Output of `jq '.results.failed_checks[] | select(.check_id | startswith("CKV2_CUSTOM_"))'`:

```json
[
{
"check_id": "CKV2_CUSTOM_1",
"check_name": "Ensure S3 buckets have lifecycle configuration",
"severity": "MEDIUM",
"resource": "aws_s3_bucket.public_data",
"file_path": "/main.tf"
},
{
"check_id": "CKV2_CUSTOM_1",
"check_name": "Ensure S3 buckets have lifecycle configuration",
"severity": "MEDIUM",
"resource": "aws_s3_bucket.unencrypted_data",
"file_path": "/main.tf"
}
]
```

### Why this rule matters

S3 lifecycle configuration makes retention, archival, and deletion behavior explicit in infrastructure code.
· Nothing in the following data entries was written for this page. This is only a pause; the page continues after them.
-- ==== Sys2Proof/Safety.lean ====
section
/-! DEFINITION. What the claims rest on: the assumption PrimitivesReturn, when an operation runs, and the invariant every step
keeps. -/

namespace Sys2Proof.Machine

/-- The spec's named assumption: every primitive returns (60_exceptions.md R217, D22). -/
def PrimitivesReturn (s : State) : Prop := s.env.stall = none

/-- The pins the bit engine uses have the directions BEGIN gives them (40_lifecycle_control.md R113). -/
def BusReady (c : Cfg) (m : Pins) : Prop :=
  match c.bus with
  | .hardware _ => True
  | .software w =>
    (pinGet m w.clk).dir = .output ∧ (∀ p ∈ w.mosi, (pinGet m p).dir = .output) ∧
      (∀ p ∈ w.miso, (pinGet m p).dir = .input)

/-- Chip-select is an output if the block controls it; where it is not, a framed operation is refused (R250). -/
def CsReady (h : Handle) (m : Pins) : Prop :=
  h.csControlEnabled = true → (pinGet m h.cfg.csPin).dir = .output

/-- A transfer runs: a live handle after BEGIN, its pins configured, and PrimitivesReturn (70_reset_and_hazards.md R243). -/
structure Ready (h : Handle) (s : State) : Prop where
  live : s.handle = some h
  initialized : h.isInitialized = true
  bus : BusReady h.cfg s.pins
  returns : PrimitivesReturn s

/-- A framed operation runs: as `Ready`, and chip-select is configured if the block controls it. -/
structure FrameReady (h : Handle) (s : State) : Prop extends Ready h s where
  cs : CsReady h s.pins

/-- The pins of a handle are pairwise distinct (10_state.md R30, D18). -/
def PinsDistinct (c : Cfg) : Prop := allDistinct c.pins = true

/-- What holds of a live handle between operations: distinct pins; after BEGIN the directions and known latches; chip-select, once
configured, is de-asserted (42_transaction_framer.md R189). -/
structure HandleInv (h : Handle) (m : Pins) : Prop where
  distinct : PinsDistinct h.cfg
  configured : h.isInitialized = true → BusReady h.cfg m
  deselected : (pinGet m h.cfg.csPin).dir = .output → (pinGet m h.cfg.csPin).out = some true

/-- The invariant of the machine between operations: pin space in canonical form, the sequencer idle, and `HandleInv`. -/
structure Inv (s : State) : Prop where
  canonical : pinsWf s.pins = true
  idle : s.seq = none
  handle : ∀ h, s.handle = some h → HandleInv h s.pins

/-- Every pin but the listed ones is as before. -/
def PinsKept (except : List Pin) (m m' : Pins) : Prop := ∀ p, p ∉ except → pinGet m' p = pinGet m p

/-- Every pin's direction is as before. -/
def DirsKept (m m' : Pins) : Prop := ∀ p, (pinGet m' p).dir = (pinGet m p).dir

/-- The pins an engine invocation may write: clock and data-out in Software mode, none in Hardware mode (R142, R160). -/
def enginePins (c : Cfg) : List Pin :=
  match c.bus with
  | .hardware _ => []
  | .software w => w.clk :: w.mosi.toList

/-- The pins a framed operation may write: chip-select where the block controls it, and the engine's (R181). -/
def framePins (h : Handle) : List Pin :=
  if h.csControlEnabled then h.cfg.csPin :: enginePins h.cfg else enginePins h.cfg

/-- What an operation that moves bytes did to the state, beside its result: it appended `es` to the trace, the environment
stands at `e`, only the listed pins changed and none its direction, and the handle with both flags, the requests still issued
and the idle sequencer are as between operations (R63, R160). The working registers are unspecified (10_state.md R40). -/
structure Moved (s t : State) (es : List Event) (e : Env) (pins : List Pin) : Prop where
  trace : t.trace = s.trace ++ es
  env : t.env = e
  pins : PinsKept pins s.pins t.pins
  dirs : DirsKept s.pins t.pins
  handle : t.handle = s.handle
  pending : t.pending = s.pending
  idle : t.seq = none

/-! Words the statements share. -/

/-- The decoder refuses these bytes, and a step that finds them refuses by name: the block never sees them. -/
def BytesRefused (bs : List Byte) : Prop :=
  (∀ i rest, decode bs ≠ .ok (i, rest)) ∧
    ∀ (s : State) (l : List Request), s.seq = none → s.pending = .descriptor bs :: l →
      ∃ why, step s = .refused (.malformedDescriptor why)

/-- A null buffer with a non-zero length, or a length larger than the buffer. -/
def BadSrc (b : SrcBuf) : Prop := b.len > (b.bytes.getD []).length

/-- The same for a buffer to be filled. -/
def BadDst (b : DstBuf) : Prop := b.len > b.size.getD 0

/-- No buffer operand of the operation is a contract violation (20_memory.md R61). -/
def GoodBuffers : Instr → Prop
  | .transfer b => ¬ BadSrc b
  | .write b l _ => ¬ BadSrc b ∧ ¬ BadSrc l
  | .read b _ => ¬ BadDst b
  | .writeThenRead a b _ => ¬ BadSrc a ∧ ¬ BadDst b
  | .repeated _ _ l => ¬ BadSrc l
  | .constructHw .. | .constructSw .. | .beginInit | .endRelease | .beginTransaction | .endTransaction
  | .disableCsToggle | .enableCsToggle | .transferByte _ | .writeAndRead _ | .destroy => True

/-- The model refuses, for whatever reason: where several apply, no claim names one (60_exceptions.md R214). -/
def Refused {α : Type} (x : Res α) : Prop := ∃ r, x = .refused r

/-- The five operations of the framer. -/
def IsFramed (i : Instr) : Prop :=
  (∃ b l v, i = .write b l v) ∨ (∃ b f, i = .read b f) ∨ (∃ a b f, i = .writeThenRead a b f) ∨
    (∃ v n l, i = .repeated v n l) ∨ ∃ b, i = .writeAndRead b

/-- An event of a transfer: a bit slot's or the peripheral's. -/
def IsTransferEvent (e : Event) : Prop := e.isBitBang = true ∨ ∃ s r, e = .transfer s r

end Sys2Proof.Machine
end

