/-! The working registers inside an invocation. -/

/-- `tx`, `rx` and `mask`: a slot keeps the latched byte, OR-s the mask into `rx` exactly for a sampled 1 and moves the mask on
(41_transfer_engine.md R146 to R150); eight slots of a byte send it bit by bit and leave the mask at 0 (R145); and nothing of the
three carries over from one byte to the next (10_state.md R35). -/
def Obligations.SlotRegisters : Prop :=
  (∀ (c : Cfg) (w : SwPins) (s t : State), bitSlot c w s = .next t →
    t.regs.tx = s.regs.tx ∧
    t.regs.mask = (match c.order with | .msbFirst => s.regs.mask >>> 1 | .lsbFirst => s.regs.mask <<< 1) ∧
    t.regs.rx = if w.miso.isSome && s.env.levelAt 0 then s.regs.rx ||| s.regs.mask else s.regs.rx) ∧
  (∀ (c : Cfg) (w : SwPins) (b : Byte) (s t : State), bitSlots c w 8 (s.loadByte c b) = .next t →
    t.regs.tx = b ∧ t.regs.mask = 0#8 ∧
    t.regs.rx = if w.miso.isSome then receivedByte c.order s.env.levelAt 0 else 0#8) ∧
  (∀ (c : Cfg) (w : SwPins) (b x y z : Byte) (s : State),
    swByte c w b (s.setRegs { s.regs with tx := x, rx := y, mask := z }) = swByte c w b s)

/-- `last_mosi` in a slot. In sequence A, where a slot starts with `last_mosi = out[MOSI]` or, as the first of an invocation, with
the complement of its bit, it ends with both at the bit sent, so that the next slot reads `out[MOSI]` (41_transfer_engine.md R155).
Sequence B neither writes nor reads it: under any value of it the slot does the same and leaves that value (10_state.md R36). -/
def Obligations.SlotTracksDataOut : Prop :=
  ∀ (c : Cfg) (w : SwPins) (s t : State), PinsDistinct c → c.bus = .software w → bitSlot c w s = .next t →
    (c.sequenceB = false → ∀ p ∈ w.mosi,
      (s.pin p).out = some s.regs.lastMosi ∨ s.regs.lastMosi = !maskedBit s.regs.tx s.regs.mask →
        t.regs.lastMosi = maskedBit s.regs.tx s.regs.mask ∧ (t.pin p).out = some t.regs.lastMosi) ∧
    (c.sequenceB = true → t.regs.lastMosi = s.regs.lastMosi ∧
      ∀ v, bitSlot c w (s.setRegs { s.regs with lastMosi := v }) = .next (t.setRegs { t.regs with lastMosi := v }))

/-- `last_mosi` over an invocation: it starts as the complement of the first bit (D8), and in sequence A, after every byte,
`last_mosi` and `out[MOSI]` are the last bit of that byte, and the slots of the next one start from that value, whatever byte it is
(41_transfer_engine.md R155). The loop is cut after any `bs ++ [b]`, so the statement speaks of every byte boundary: a further byte
runs from the very state the bytes before it left, as eight slots, each from the state the one before it left. -/
def Obligations.TrackerCarriesAcrossBytes : Prop :=
  ∀ (c : Cfg) (w : SwPins), PinsDistinct c → c.bus = .software w →
    (∀ (s : State) (b : Byte) (bs : List Byte),
      swTransfer c w b bs s =
        andThen (swBytes c w (b :: bs) (s.setRegs { s.regs with lastMosi := !b.getLsbD (slotBit c.order 0) }))
          fun r => .next (r.1, r.2.forgetRegs)) ∧
    (∀ (s : State) (b : Byte),
      swByte c w b s =
        andThen (bitSlots c w 8 (s.loadByte c b)) fun u => .next (if w.miso.isSome then u.regs.rx else b, u.advance 1)) ∧
    (∀ (s : State) (n : Nat), bitSlots c w (n + 1) s = andThen (bitSlots c w n s) fun u => bitSlot c w u) ∧
    (∀ (s : State) (bs : List Byte) (b' : Byte),
      swBytes c w (bs ++ [b']) s =
        andThen (swBytes c w bs s) fun r => andThen (swByte c w b' r.2) fun q => .next (r.1 ++ [q.1], q.2)) ∧
    (∀ s : State, bitSlots c w 0 s = .next s ∧ swBytes c w [] s = .next ([], s)) ∧
    (∀ (s t : State) (bs : List Byte) (b first : Byte) (rs : List Byte), c.sequenceB = false →
      (bs ++ [b]).head? = some first → s.regs.lastMosi = (!first.getLsbD (slotBit c.order 0)) →
      swBytes c w (bs ++ [b]) s = .next (rs, t) → ∀ p ∈ w.mosi,
        t.regs.lastMosi = b.getLsbD (slotBit c.order 7) ∧ (t.pin p).out = some t.regs.lastMosi ∧
        ∀ b', (t.loadByte c b').regs.lastMosi = b.getLsbD (slotBit c.order 7))
end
This supports compliance expectations such as NIST SP 800-53 CP-9 for backups and AU-11 for audit record retention, because data-retention behavior is reviewed in Git instead of being configured manually after deployment. It also limits breach impact and long-term storage cost by preventing buckets from retaining stale data indefinitely.